Want to make your camera system even more flexible? Lens adapters can open your world to an array of alternatives—whether the glass you crave is bizarre, classic, or simply no longer made. These magic rings can make many lenses fit on cameras they weren’t made for. Here’s how to put adpaters to work. Also check out our lens adapting compatiblity chart for even more info.
It was love at first sight. But as with the greatest love stories, this one seemed cursed by fate. I was a young photographer and she was beautiful: a little bulbous, sure, but incredibly sharp. Not unlike Romeo and Juliet, our problem was pedigree. She was from a rival house, but I vowed to make her mine. With the help of an adapter, I was able to do just that—and now my Canon EOS 5D Mark III is rarely parted from my beloved Nikon 14–24mm AFS f/2.8G ED lens.
Lens adapters allow you to use a variety of wonderful alternative lenses—including some truly exotic optics and some classics that are so exceptional that you may wonder why they aren’t still made. Although the lenses made for your camera may be great, having options is nice.
How Adapters Work
Adapters are usually low-tech, nothing more than a machined ring that fits between your lens and your camera. One end is designed to accept a specific lens brand and/or type; the other end is designed to fit the camera. Typically there is no communications bridge to allow the lens to send data to the camera (or vice versa), so electronically driven lens features—notably autofocus and auto aperture—won’t work when the lens is mounted on the adapter. You will need to focus manually and physically stop down the aperture before shooting. The lens also won’t be able to communicate EXIF data to the camera.
Some adapters include a focus- confirmation chip that allows the camera to signal when a subject is in focus, using an audible beep and/or icon displayed in the viewfinder.

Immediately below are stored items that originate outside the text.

-- ==== Sys2Proof/Certificates/Slice0/Obligations.lean ====
section
/-! DEFINITION. The statements about SRT-CODEC, in the order of OBLIGATIONS.json. Each docstring names the rule of the
spec it formalises; one that rests on a choice of the model, or on an inference of the spec, says so. -/

open Sys2Proof Sys2Proof.Machine

/-! ### Reset and the host's registers -/

/-- R43, R270: after reset, for all parameters, every host register reads 0 (`STATUS` = `IDLE`), no byte of IN or OUT
holds a value, and the block executes nothing. That the queue is empty is the model's choice (log 13). -/
def Obligations.ResetClearsRegistersAndMemories : Prop :=
  ∀ c : Config,
    (∀ n, readReg n (State.resetWith c) = 0)
      ∧ (State.resetWith c).run = .idle
      ∧ (∀ a, (State.resetWith c).inMem.read a = none)
      ∧ (∀ a, (State.resetWith c).outMem.read a = none)
      ∧ step (State.resetWith c) = .next (State.resetWith c)

/-- R32: reserved bits read 0 and ignore writes; the fields read back exactly what was written, legal or not. -/
def Obligations.FieldsReadBackAndReservedBitsReadZero : Prop :=
  ∀ (s : State) (v : Word),
    (s.busy = false →
        readReg 1 (writeReg 1 v s) = v &&& 0x7
          ∧ readReg 2 (writeReg 2 v s) = v &&& 0x10F
          ∧ readReg 3 (writeReg 3 v s) = v
          ∧ readReg 4 (writeReg 4 v s) = v
          ∧ ∀ n, (writeReg n v s).run = s.run ∧ (writeReg n v s).err = s.err)
      ∧ readReg 0 s = 0
      ∧ readReg 1 s &&& 0x7 = readReg 1 s
      ∧ readReg 2 s &&& 0x10F = readReg 2 s
      ∧ readReg 5 s &&& 0x3 = readReg 5 s
      ∧ readReg 6 s &&& 0xF = readReg 6 s

/-- R21: a write changes only the register it names; registers the host cannot write, and numbers from 10 on, ignore
it; numbers from 10 on read 0. R66, R229: while not `BUSY` the host's write of a register other than `CTRL` makes exactly
that change, and its read of any register gives that register's value and changes nothing else; that these moves have
their effect before the host has read the end of the last command in `STATUS` is the model's choice (log 23). -/
def Obligations.RegisterWritesTouchOnlyTheirRegister : Prop :=
  ∀ (s : State) (n : Nat) (v : Word) (rest : List HostMove),
    (writeReg n v s =
        { s with opc := (writeReg n v s).opc, bpp := (writeReg n v s).bpp, mask := (writeReg n v s).mask
                 srcOff := (writeReg n v s).srcOff, srcLen := (writeReg n v s).srcLen })
      ∧ (∀ m, m ≠ n → readReg m (writeReg n v s) = readReg m s)
      ∧ (n = 0 ∨ 5 ≤ n → writeReg n v s = s)
      ∧ (10 ≤ n → readReg n s = 0)
      ∧ (s.busy = false →
          (n ≠ 0 → step { s with host := .writeReg n v :: rest } = .next (writeReg n v { s with host := rest }))
            ∧ step { s with host := .readReg n :: rest } = .next { s with host := rest, hostData := readReg n s })

/-- R22: only bit 0 of a value written to `CTRL` counts; 0 there does nothing, 1 asks for the command that `OP` selects;
`CTRL` reads 0. -/
def Obligations.ControlWriteStartsTheSelectedCommand : Prop :=
  ∀ (s : State) (v : Word) (rest : List HostMove),
    readReg 0 s = 0
      ∧ (v.getLsbD 0 = false →
          step { s with host := .writeReg 0 v :: rest } = .next { s with host := rest })
      ∧ (v.getLsbD 0 = true →
          ∀ i ∈ commands, s.opc = i.opc →
            step { s with host := .writeReg 0 v :: rest } = exec i { s with host := rest })

/-- R33, R225: while `BUSY` a register write, `START` included, changes nothing, and `STATUS` reads `BUSY`; that a read of
any other number, `CTRL` and numbers from 10 on among them, is refused is the model's choice (log 3, R273, U5). -/
def Obligations.BusyBlockIgnoresRegisterWrites : Prop :=
  ∀ (s : State) (rest : List HostMove) (n : Nat) (v : Word),
    s.busy = true →
      step { s with host := .writeReg n v :: rest } = .next { s with host := rest }
        ∧ step { s with host := .readReg 5 :: rest } = .next { s with host := rest, hostData := 1 }
        ∧ (n ≠ 5 → step { s with host := .readReg n :: rest } = .refused .regReadWhileBusy)
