/-- A `START` that fails validation raises the error of the test. -/
theorem launch_invalid {opc : BitVec 3} {p : Phase} {tile : Bool} {f : State → Attempt State} {s : State} {e : ErrCode}
    {info : Nat} (hb : s.busy = false) (hv : validate tile (beginCommand opc p s) = .error (.err e info)) :
    FailsWith e info s (launch opc p tile f s) := by
  refine failsWith_of_same (beginCommand_same opc p s) ?_
  rw [launch, if_neg (Bool.eq_false_iff.1 hb), hv]
  rfl

section Validation
variable {i : Instr} (hi : i ∈ commands) {s : State}
include hi

/-- The second test: the depth of a tile command. -/
theorem exec_command_badDepth (hb : s.busy = false) (htile : i ∈ tileCommands) (hbpp : ¬ (s.bpp = 4 ∨ s.bpp = 8)) :
    FailsWith .badCommand 1 s (exec i s) := by
  obtain ⟨p, f, hlaunch⟩ := exec_command_launch hi
  rw [hlaunch, decide_eq_true htile]
  exact launch_invalid hb (validate_badDepth (Bool.eq_false_iff.2 (mt (legalBpp_iff s.bpp).1 hbpp)))

/-- The third test: the window, once the depth has passed. -/
theorem exec_command_badWindow (hb : s.busy = false) (hdepth : i ∈ tileCommands → s.bpp = 4 ∨ s.bpp = 8)
    (hwindow : s.cfg.inSize < s.srcOff.toNat + s.srcLen.toNat) : FailsWith .badCommand 2 s (exec i s) := by
  obtain ⟨p, f, hlaunch⟩ := exec_command_launch hi
  rw [hlaunch]
  exact launch_invalid hb
    (validate_badWindow (fun ht => (legalBpp_iff s.bpp).2 (hdepth (of_decide_eq_true ht))) hwindow)

/-- A command that passes the tests begins, or raises an error of its own. -/
theorem exec_command_accepted (h : CanStart i s) : ∃ t, exec i s = .next t ∧ t.err ≠ .badCommand := by
  simp only [commands, List.mem_cons, List.not_mem_nil, or_false] at hi
  obtain rfl | rfl | rfl | rfl | rfl | rfl := hi
  · exact ⟨_, (decompressionCommandsBegin s).1 h, nofun⟩
  · obtain ⟨-, hexec⟩ | ⟨-, -, hexec⟩ | ⟨-, -, m, hexec, -⟩ := execLzComp_cases h <;> exact ⟨_, hexec, nofun⟩
  · exact ⟨_, (decompressionCommandsBegin s).2 h, nofun⟩
  · by_cases hsize : s.cfg.outSize < 3 * entryCount s.srcLen.toNat
    · exact ⟨_, execPalDec_full h hsize, nofun⟩
    · exact ⟨_, execPalDec_ok h hsize, nofun⟩
  · by_cases hsize : s.cfg.outSize < 64 * tileCount s.bpp s.srcLen.toNat
    · exact ⟨_, execTileDec_full h hsize, nofun⟩
    · exact ⟨_, execTileDec_ok h hsize, nofun⟩
  · by_cases hwhole : s.srcLen.toNat % 64 ≠ 0
    · exact ⟨_, execTileEnc_ragged h hwhole, nofun⟩
    by_cases hsize : s.cfg.outSize < tileBytes s.bpp * (s.srcLen.toNat / 64)
    · exact ⟨_, execTileEnc_full h hwhole hsize, nofun⟩
    · exact ⟨_, execTileEnc_ok h hwhole hsize, nofun⟩

end Validation

/-- The reserved numbers are 0 and 7 (R105). -/
theorem decodeCommand_commandByte_eq_none_iff (s : State) :
    decodeCommand (commandByte s) = none ↔ s.opc = 0 ∨ s.opc = 7 := by
  have hall : ∀ b : BitVec 3, decodeCommand (b.setWidth 8) = none ↔ b = 0 ∨ b = 7 := by decide
  exact hall s.opc

/-- The tile commands by their numbers (R105). -/
theorem mem_tileCommands_iff : ∀ i ∈ commands, (i ∈ tileCommands ↔ i.opc = 5 ∨ i.opc = 6) := by decide

/-- The first test: a `START` with a reserved number. -/
theorem startCommand_badNumber {s : State} (hb : s.busy = false) (hopc : s.opc = 0 ∨ s.opc = 7) :
    FailsWith .badCommand 0 s (startCommand s) := by
  rw [startCommand_reserved ((decodeCommand_commandByte_eq_none_iff s).2 hopc), launchReserved,
    if_neg (Bool.eq_false_iff.1 hb)]
  exact failsWith_of_same (beginCommand_same s.opc .header s) rfl

/-- A `START` with any other number runs the command that has it. -/
theorem startCommand_runs {s : State} (hopc : ¬ (s.opc = 0 ∨ s.opc = 7)) :
    ∃ i ∈ commands, i.opc = s.opc ∧ startCommand s = exec i s := by
  obtain ⟨i, hi⟩ := Option.ne_none_iff_exists'.1 (mt (decodeCommand_commandByte_eq_none_iff s).1 hopc)
  exact ⟨i, decodeCommand_mem hi, opc_of_decodeCommand hi, startCommand_of_command hi⟩

/-- Settles O10, test by test; what passes all three can start. -/
theorem startValidatesInOrder : Obligations.StartValidatesInOrder := by
  intro s v rest hb hv r s'
  have hr : r = startCommand s' := (step_writeReg 0 v s rest).trans (hostWriteReg_start hv s')
  rw [hr]
  split
  · next hopc => exact startCommand_badNumber hb hopc
  next hopc =>
  obtain ⟨i, hi, hnumber, hexec⟩ := startCommand_runs (s := s') hopc
  have htile : i ∈ tileCommands ↔ s.opc = 5 ∨ s.opc = 6 := hnumber ▸ mem_tileCommands_iff i hi
  rw [hexec]
  split
  · next hbad => exact exec_command_badDepth hi hb (htile.2 hbad.1) (not_or.2 hbad.2)
  next hpass =>
  have hdepth : i ∈ tileCommands → s.bpp = 4 ∨ s.bpp = 8 := fun ht => by
    by_contra hbpp
    exact hpass ⟨htile.1 ht, not_or.1 hbpp⟩
  split
  · next hwindow => exact exec_command_badWindow hi hb hdepth hwindow
  · next hinside => exact exec_command_accepted hi ⟨hb, Nat.le_of_not_lt hinside, hdepth⟩

end Sys2Proof.Machine
end

section
/-! PROOFS. The errors by name: taking one (R253), those that a step of a decompressing command raises before it runs
an element (R242, R243, R245) or for a back-reference (R246), and those each command's function can end with
(R252). -/

namespace Sys2Proof.Machine

/-- Settles O31: the state that taking an error gives. -/
theorem errorEntryWritesOnlyTheResultRegisters : Obligations.ErrorEntryWritesOnlyTheResultRegisters :=
  fun e info s => ⟨_, conclude_err s e info, rfl, saturate_toNat info, fun _ => rfl⟩

/-- Settles O18: the source pointer is negative. -/
theorem backReferenceBeforeOutputFails : Obligations.BackReferenceBeforeOutputFails :=
  fun _ _ s h => failsWith_of_same (.refl s) (execRef_bad h)

/-- Settles O23: a flag byte or a token without its first byte, and a back-reference without its second. -/
theorem streamStepReportsMissingBytes : Obligations.StreamStepReportsMissingBytes := by
  intro s hhost hrun h
  refine ⟨fun hip => ?first, fun hf hbit hip =>
    failsWith_of_same (selectToken_same s) (step_ref_missing hrun hhost h hf hbit hip)⟩
  case first =>
    by_cases hf : s.fcnt = 0
    · exact failsWith_of_same (.refl s) (step_flag_missing hrun hhost h hf hip)
    · exact failsWith_of_same (selectToken_same s) (step_token_missing hrun hhost h hf hip)

/-! ### Headers -/

theorem headerCtx_size (opc : BitVec 3) : (headerCtx opc).size = 4 := by
  unfold headerCtx
  split <;> rfl

section Header
variable {s : State} (hhost : s.host = []) (hrun : s.run = .busy .header)
include hhost hrun

theorem step_header_short (hlen : s.latch.len.toNat < 4) :
    step s = .next (raiseError .inputUnderrun s.latch.len.toNat s) := by
  refine step_fetch_error hhost (nextElement_header hrun) ?_
  rw [headerCtx_size]
  exact fetchBytes_missing 4 (by omega) (Nat.zero_le _)

variable (hlen : 4 ≤ s.latch.len.toNat)
include hlen

theorem step_header_unsupported (hopc : s.latch.opc = Instr.lzDecomp.opc) (h0 : (headerByte s 0).toNat / 16 ≠ 1) :
    step s = .next (raiseError .unsupportedMethod (headerByte s 0).toNat s) := by
  have hnext := nextElement_header hrun
  rw [headerCtx, if_pos hopc] at hnext
  refine step_reject (r := .unsupportedMethod (headerByte s 0)) hhost hnext (fetchBytes_header hlen) ?_
  rw [decode, decodeHeaderDirect, if_neg (mt (methodOf_eq_one_iff _).1 h0)]
  rfl

theorem step_header_unknown (hopc : s.latch.opc ≠ Instr.lzDecomp.opc) (h0 : headerByte s 0 ≠ 0x00)
    (h1 : headerByte s 0 ≠ 0x10) :
    step s = .next (raiseError .unknownCompressionType (headerByte s 0).toNat s) := by
  have hnext := nextElement_header hrun
  rw [headerCtx, if_neg hopc] at hnext
  exact step_wrappedHeader_reject hlen hhost hnext ((if_neg h0).trans (if_neg h1))

end Header

/-- Settles O21: a short window, then the header byte that the command does not take. -/
theorem headerStepRejectsWhatItsCommandDoesNotTake : Obligations.HeaderStepRejectsWhatItsCommandDoesNotTake := by
  intro s hhost hrun h0
  refine ⟨fun hlen => ?short, fun hlen hopc hmethod => ?method, fun hlen hopc hraw hlz => ?type⟩
  case short => exact failsWith_of_same (.refl s) (step_header_short hhost hrun hlen)
  case method => exact failsWith_of_same (.refl s) (step_header_unsupported hhost hrun hlen hopc hmethod)
  case type =>
    exact failsWith_of_same (.refl s) (step_header_unknown hhost hrun hlen (by rw [hopc]; decide) hraw hlz)

/-! ### The functions of the commands -/

/-- The attempt ends with no error but those listed. -/
def RaisesOnly {α : Type} (es : List ErrCode) (a : Attempt α) : Prop := ∀ e info, a = .error (.err e info) → e ∈ es

section RaisesOnly
variable {α : Type} {es : List ErrCode}

theorem raisesOnly_ok (x : α) : RaisesOnly es (.ok x) := nofun

theorem raisesOnly_err {e : ErrCode} (info : Nat) (h : e ∈ es) : RaisesOnly (α := α) es (.error (.err e info)) := by
  rintro _ _ ⟨⟩
  exact h

theorem RaisesOnly.mono {es' : List ErrCode} {a : Attempt α} (h : RaisesOnly es a) (hsub : es ⊆ es') :
    RaisesOnly es' a := fun e info ha => hsub (h e info ha)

Unfortunately, not every lens is adaptable to every camera system. Most adapters are made for use with older lenses that have manual aperture rings, which must be adjusted by the user. Many modern lenses, such as the Nikon 14–24mm, have electronic aperture control that won’t work on other cameras. Adapter manufacturers have worked around this problem by including a physical actuator for the lens aperture built into the adapter. You still have to manually set the aperture, only by adjusting the adapter, and not the lens.